En el capítulo II (págs. 61 a 99) se refiere a la absoluta importancia que lo que llama el régimen diversitario da al control monopolístico del relato mediático que implica una demonización del adversario al que no se admite como legítimo oponente, a la promoción de una cultura de la vigilancia generalizada y la sociología del etiquetado como armas, especialmente en la red, para mantener el citado monopolio del relato. Aunque el autor pone ejemplos del mundo anglosajón y francófono, es fácil identificar en nuestro entorno más inmediato las mismas actitudes que denuncia.
Los capítulos III y IV (págs. 101 a 196) me han resultado los más sugestivos. Bock-Coté presenta la modernidad como un movimiento inspirado en el progreso y a la izquierda política como el portavoz de ese progreso; de forma que la izquierda se siente moralmente superior por encarnar el sentido de la historia y además se atreve a definir en cada momento qué es progresista o no; quedándole a la derecha solo la opción de sumarse a la definición de progreso que hace la izquierda en cada momento o la de verse condenada al ostracismo como fascista o algo peor. “Ser de izquierdas significa tener razón incluso cuando se está equivocado, porque, en este caso, la equivocación se reviste de buenas razones. Ser de derechas consiste en estar equivocado, incluso aunque se tenga razón, porque, en ese caso, se tendrá razón por razones ideológicas inadmisibles, intraducibles según la lógica de la emancipación” (pág. 125-126).
En este esquema intelectual, según el autor, la derecha se despolitiza para legitimarse y opta por la mera administración para granjearse el derecho a gobernar (pág. 130). Defiende nuestro autor que la derecha tiene una relación con las ideas distinta de la de la izquierda, pues aquella no propone un sistema ideológico alternativo ni pretende construir una sociedad ideal; y por ello, enfrentada a la empresa de permanente reconstrucción ideológica de la comunidad política que la izquierda propone, la derecha siempre se siente incómoda y fuera de juego y tentada a aceptar el marco conceptual que la izquierda le presenta como el único posible.

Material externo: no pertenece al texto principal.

/-- WRITE_ACK_PAYLOAD, the host operation (R304): a payload of length 0 or above 32 is refused before any
transaction; else FLUSH_TX, then the acknowledgment payload tagged for pipe 0. -/
def Obligations.AckPayloadPreloaded : Prop :=
  ∀ (s : State) (p : List Byte) (ops : List HostOp),
    (s.resting → s.channelCall = none → s.requests = .writeAckPayload p :: ops → s.initialized = true →
      ((p.length = 0 ∨ p.length > 32) →
        step s = .next { s with requests := ops, results := .error .payloadLength :: s.results }) ∧
      (1 ≤ p.length → p.length ≤ 32 →
        step s = .next { s with requests := ops, phase := .busy (.ackFlush p) })) ∧
    (s.csn = true → s.exchangesSucceed 2 →
      (s.phase = .busy (.ackFlush p) →
        step s = .next { s.completed s.params.cmd.flushTx [] false with phase := .busy (.ackPreload p) }) ∧
      (s.phase = .busy (.ackPreload p) →
        step s = .next { s.completed (s.params.cmd.writeAckPayload.setWidth 8 <<< 3) p false with
          phase := .idle, results := .done :: s.results }))

/-- RECEIVE and the queries start at their status or register read (R301, R305..R308, R310). -/
def Obligations.ReadingOperationsStart : Prop :=
  ∀ (s : State) (ops : List HostOp), s.resting → s.channelCall = none → s.initialized = true →
    (s.requests = .receive :: ops →
      step s = .next { s with requests := ops, phase := .busy (.receive .status) }) ∧
    (s.requests = .getStatus :: ops →
      step s = .next { s with requests := ops, phase := .busy (.query .status) }) ∧
    (s.requests = .getObserveTx :: ops →
      step s = .next { s with requests := ops, phase := .busy (.query .observeTx) }) ∧
    (s.requests = .getRpd :: ops →
      step s = .next { s with requests := ops, phase := .busy (.query .rpd) }) ∧
    (s.requests = .getFifoStatus :: ops →
      step s = .next { s with requests := ops, phase := .busy (.query .fifoStatus) }) ∧
    (s.requests = .getFrequency :: ops →
      step s = .next { s with requests := ops, phase := .busy (.query .frequency) })

/-- GET_LINK_STATS (R311) returns the statistics in a resting phase, initialized or not, and changes nothing
else. -/
def Obligations.LinkStatsReturned : Prop :=
  ∀ (s : State) (ops : List HostOp), s.resting → s.channelCall = none → s.requests = .getLinkStats :: ops →
    step s = .next { s with requests := ops, results := .linkStats s.stats :: s.results }

/-! ## Errors (60_exceptions) -/

/-- NOT_INITIALIZED comes first (R371): before a successful initialize every operation but INITIALIZE and
GET_LINK_STATS is refused with it, whatever its operands, and nothing else changes (R372). The code an operation ends
with is R370's: 1 to 5 for the errors in its table's order, 0 for every result; the faults' are 6 and 7. -/
def Obligations.NotInitializedComesFirst : Prop :=
  (∀ (s : State) (op : HostOp) (ops : List HostOp), s.resting → s.channelCall = none →
    s.requests = op :: ops → s.initialized = false → (∀ c, op ≠ .init c) → op ≠ .getLinkStats →
    step s = .next { s with requests := ops, results := .error .notInitialized :: s.results }) ∧
  ([.configInvalid, .notInitialized, .payloadLength, .frequencyRange, .ioError] : List OpError).map
    OpError.code = [1, 2, 3, 4, 5] ∧
  (∀ w, (FaultCode.widthOutOfRange w).code = 6) ∧ FaultCode.nestedTransaction.code = 7 ∧
  (∀ e, (HostResult.error e).code = e.code) ∧
  ∀ r : HostResult, (∀ e, r ≠ .error e) → r.code = 0

/-- An exchange that fails in a running operation ends it (R372): CSN is 1, CE and every register but the status
latch keep their values, IO_ERROR is returned, and the phase is UNINIT, not initialized, after INITIALIZE, else
IDLE. -/
def Obligations.IoErrorEndsOperation : Prop :=
  ∀ (s : State) (b : Busy) (i : Instr), s.phase = .busy b → busyMicro b s = .command i s → s.csn = true →
    (s.env.failAt 0 = true ∨ (dataBlock s.params i ≠ [] ∧ s.env.failAt 1 = true)) →
    ∃ t, step s = .next t ∧ s.ioErrorEnd t ∧ s.sameRegisters t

En el capítulo IV el autor extiende el análisis precedente al riesgo para la democracia liberal que percibe hoy en los postulados de la izquierda que -en nombre del antirracismo y la diversidad- deslegitima al demos, al pueblo, que es el sustrato de la democracia liberal: si un pueblo concreto, una nación, debe renunciar a su cultura e identidad histórica en pro de la diversidad multicultural, ya no puede ser sujeto de la soberanía. Se llega así a la postura de ciertas izquierdas que rechazan de hecho (aunque no lo reconozcan) la democracia liberal por considerarla contraria a las identidades minoritarias o históricamente relegadas. Según el análisis del autor, los prejuicios ideológicos diversitarios se presentan ya como un límite a la propia soberanía popular con riesgo para ésta.
Los capítulos finales de la obra los dedica el autor a reflexionar sobre lo que hoy debiera ser un conservadurismo a la altura de estos retos culturales.
Es una obra de trinchera, de combate y denuncia; pero seria y documentada. Creo que puede ayudar a iluminar una parte del actual panorama político, aunque su planteamiento bipolar -ellos o nosotros- ensombrece y limita sus análisis.